The company said it could supply those doses in a hurry to U.S. livestock producers in the event of an outbreak of foot-and-mouth disease.

“As a company dedicated to the well-being of animals and people, we are honored to help protect U.S. livestock from an outbreak that would have devastating consequences,” said Steve Boren, vice president of the Boehringer Ingelheim U.S. livestock business.

An industry leader in fighting FMD

Boehringer Ingelheim is a global leader in fighting FMD, with over 70 years of expertise. It has the world's largest vaccine portfolio against multiple FMD serotypes and strains that circulate in parts of the Middle East, Asia, Africa and South America.

The company also has the expertise to formulate new vaccines to combat novel or emerging strains.

Boehringer Ingelheim is the world leader in the storage and management of FMD vaccine banks, maintaining about 17 FMD banks for various countries and organizations.

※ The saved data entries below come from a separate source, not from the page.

-- ==== Sys2Proof/Machine/Lease.lean ====
section
/-! DEFINITION. The lease agent, reservations, windows and grants (14_fabric R321 to R343), and the loss of a package
(R327, R337). -/

namespace Sys2Proof.Machine

/-! ## Ops of the agent (14_fabric R339) -/

/-- The logic takes one op of each kind at a time. -/
def agentKind : Instr → Nat
  | .loffer .. => 0
  | .lacc .. => 1
  | .lrcl _ => 2
  | .ldisc _ => 3
  | .lret .. => 4
  | .lqry _ => 5
  | .frsv .. => 6
  | .frel .. => 7
  | _ => 8

/-- An op lands its result and leaves. -/
def State.finishOp (s : State) (o : AgentOp) (v : Word) : State :=
  ({ s with fab := { s.fab with agent := s.fab.agent.filter fun x => x.id != o.id } } : State).answer o.uid o.bank o.id v

def State.failOp (s : State) (o : AgentOp) (st : Nat) : State := s.finishOp o (statusWord st)

def State.modOp (s : State) (id : Nat) (f : AgentOp → AgentOp) : State :=
  { s with fab := { s.fab with agent := s.fab.agent.map fun x => if x.id = id then f x else x } }

/-- The op in progress that satisfies a test. -/
def State.opFor (s : State) (f : AgentOp → Bool) : Option AgentOp := s.fab.agent.find? fun o => o.began && f o

/-- A field of an op's block. -/
def AgentOp.field (o : AgentOp) (ofs n : Nat) : Nat := leNat ((o.blk.drop ofs).take n)

/-- Bytes of a block that must be 0. -/
def AgentOp.zeros (o : AgentOp) (ofs : Nat) : Bool := (o.blk.drop ofs).all (· == 0)

/-! ## Page tables of a lease (14_fabric R331) -/

/-- The level-4 table of an address, through valid tables. -/
def State.tableFrom (s : State) (va : Nat) : List Nat → Nat → Option Nat
  | [], t => if t % 4096 ≠ 0 ∨ !inHbm t 4096 then none else some t
  | sh :: rest, t =>
    let a := t + 8 * bitsOf va sh 9
    if t % 4096 ≠ 0 ∨ !inHbm t 4096 ∨ s.readPoi a 8 then none
    else
      let e := s.rd 8 a
      if !pteBit e 0 ∨ pteBit e 8 ∨ e % 4096 ≠ 1 ∨ 2 ^ 58 ≤ e then none else s.tableFrom va rest (e - 1)

/-- Where the level-4 entry of an address lies. -/
def State.ptePlace (s : State) (asid : BitVec 13) (va : Nat) : Option Nat :=
  (s.tableFrom va [48, 39, 30] (tget s.ms.ptb asid.toNat 0).toNat).map fun t => t + 8 * bitsOf va 21 9

def Lease.granules (l : Lease) : List Nat := List.range l.gcnt

/-- The virtual address and fallback of a granule. -/
def Lease.va (l : Lease) (g : Nat) : Nat := l.vbase + 2 ^ 21 * g

def Lease.fall (l : Lease) (g : Nat) : Nat := l.fbase + 2 ^ 21 * g

/-- Rewrite the PTEs of some granules. -/
def State.editPtes (s : State) (l : Lease) (gs : List Nat) (f : Nat → Nat → Nat) : State :=
  gs.foldl (fun s g => match s.ptePlace l.asid (l.va g) with
    | some a => s.setPte l.asid (l.va g) a (f g (s.rd 8 a))
    | none => s) s

/-- A PTE of a borrowed granule. -/
def newPte (k : Nat) (l : Lease) (g : Nat) : Nat :=
  1 + 2 + 2 * 8 + (if l.mir then 128 else 0) + (l.peer.toNat * 2 ^ 48 + (l.base + 2 ^ 21 * g)) + k * 2 ^ 58

/-- A PTE with its frame in this package, mirror mode off (DEDUCED, log 24), and other bits changed. -/
def State.repoint (s : State) (e a lc : Nat) (lease dis : Nat) : Nat :=
  e % 8 + lc * 8 + e / 32 % 2 * 32 + dis * 64 + e / 256 % 4 * 256 + (s.pkg * 2 ^ 48 + a) + lease * 2 ^ 58

/-- Set or clear `D` of some granules. -/
def State.setDisc (s : State) (k : Nat) (gs : List Nat) (on : Bool) : State :=
  let l := s.lease k
  let s1 := s.editPtes l gs fun _ e => if on then e ||| 64 else e - (e / 64 % 2) * 64
  s1.setLease k { s1.lease k with disc := gs.foldl (fun d g => sset d g on) l.disc }

/-- Write zeros, with marks clear. -/
def State.zeroRange (s : State) (a n : Nat) : State := s.memStore a (List.replicate n 0) false

/-- Write poison into every line of a range; the bytes are open (log 12). -/
def State.poisonRange (s : State) (a n : Nat) : State := { s.memStore a (s.freeBytes n) true with free := s.free + 1 }

/-! ## Notices (14_fabric R338) -/

def le3 (n : Nat) : List Nat := [n % 256, n / 256 % 256, n / 65536 % 256]

/-- Notice 0x80 to every job in flight of the lease's ASID. -/
def State.demote (s : State) (k reason : Nat) : State :=
  let l := s.lease k
  (s.sched.jobs.filter fun j => j.disp.isSome && (s.qdesc j.qaddr).qasid == l.asid.toNat).foldl
    (fun s j => s.notify j 0x80 (([k, reason] ++ le3 l.lost.length ++ [0, 0]).map fun d => BitVec.ofNat 8 d)) s

/-! ## Ends of a recall (14_fabric R334, R335, R337) -/

/-- Step 6 at the borrower: some granules are LOST, the PTEs name the fallback, and the entry is RETURNED. -/
def State.toFallback (s : State) (k : Nat) (unmoved : List Nat) (reason : Nat) : State :=
  let l := s.lease k
  let s1 := unmoved.foldl (fun s g => s.poisonRange (l.fall g) (2 ^ 21)) s
  let s2 := s1.editPtes l l.granules fun g e => s1.repoint e (l.fall g) 1 k (e / 64 % 2)
  -- the lender answers no zeroing that it was asked for before
  let s3 := (s2.answered l.peer.toNat fun m => match m with
    | .zeroGranule n _ => n == l.pidx.toNat
    | _ => false).setLease k { s2.lease k with
    lst := .returned, lost := unmoved, reason := reason, dzero := [],
    rbeats := if l.lst = .recalling then s.core.beat - l.start else l.rbeats }
  s3.demote k reason

/-- A lent entry becomes RETURNED: its flag is written, and the job that recalled it is told. -/
def State.lentBack (s : State) (k : Nat) (lost : List Nat) : State :=
  let l := s.lease k
  let s1 := s.setLease k { l with
    lst := .returned, lost := lost, dline := none, rbeats := if l.lst = .recalling then s.core.beat - l.start else l.rbeats }
  if l.lst = .recalling then
    let s2 := if l.flag = 0 then s1 else s1.setFlag l.flag ⟨1, false⟩
    match l.who with
    | some u => s2.notifyUid u 0x81 ([k, 0] ++ le3 lost.length ++ [0, 0])
    | none => s2
  else s1

/-- The granules that a recall moves, as the lender knows them. -/
def Lease.toMove (l : Lease) : List Nat := if l.mir then [] else l.granules.filter fun g => !l.disc.contains g

/-- The deadline (14_fabric R335). -/
def Lease.deadline (l : Lease) : Nat :=
  let b := 2 ^ 21 * (if l.discSet then l.toMove.length else if l.mir then 0 else l.gcnt)
  l.since + 2 ^ 22 + (b + 191) / 192

/-- Granules not moved when a lent entry's deadline passes. -/
def Lease.unmoved (l : Lease) : List Nat := l.toMove.filter fun g => !l.moved.contains g

/-- Granules that a lender whose borrower is lost has not moved (14_fabric R337). -/
def Lease.unreturned (l : Lease) : List Nat := l.granules.filter fun g => !l.moved.contains g && !(l.discSet && l.disc.contains g)

/-- A recall begins at the lender; its deadline counts from the issue of its LRCL, or from now (14_fabric R335). -/
def State.startRecall (s : State) (k : Nat) (o : Option AgentOp) (flag : Nat) : State :=
  let l := s.lease k
  let job := o.bind fun o => if o.bank = 15 then none else some o.uid
  let l1 := { l with
    lst := .recalling, start := s.core.beat, since := (o.map AgentOp.issued).getD s.core.beat, flag := flag, who := job, whoBank := 0, discSet := false, moved := [], disc := [],
    lost := [], part := [] }
  (s.setLease k { l1 with dline := some l1.deadline }).askLease l.peer.toNat l.asid (.recall l.pidx.toNat)

/-- Recalls that this package runs as lender or receives as borrower. -/
def State.recalls (s : State) (lender : Bool) : Nat :=
  (s.fab.leases.filter fun e => decide (64 ≤ e.1) == lender && e.2.lst == .recalling).length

Foot-and-mouth disease does not affect people, but an outbreak would disrupt the food supply and cause billions of dollars in damage and losses to the agricultural industry and the U.S. economy.

Outbreaks in the UK in 2001 and South Korea in 2010-2011 caused billions of dollars in losses.

An effective insurance policy

The last outbreak of FMD in the United States happened in 1929, but veterinarians, livestock producers and industry groups have long warned about the possibility that globalization and international travel could bring the disease into the U.S. from parts of the world where it continues to affect animals.

Acting on those concerns, the U.S. Congress set aside money in the 2018 Farm Bill to create an animal vaccine bank, with an emphasis on FMD vaccine.

The National Animal Vaccine and Veterinary Countermeasures Bank lets the U.S. stockpile material for veterinary vaccines and other materials to use in the event of an outbreak of a high-impact foreign animal disease. Boehringer Ingelheim also is supplying vaccine antigen concentrate to the North American Foot and Mouth Disease Vaccine Bank, which is composed of the U.S. and Canada.

The USDA announced recently that it would purchase additional FMD vaccine for the National Animal Vaccine and Veterinary Countermeasures Bank and the North American Foot and Mouth Disease Vaccine Bank “as an effective insurance policy in the extremely rare chance of an outbreak of certain high consequence foreign animal diseases, like foot-and-mouth disease” in the United States.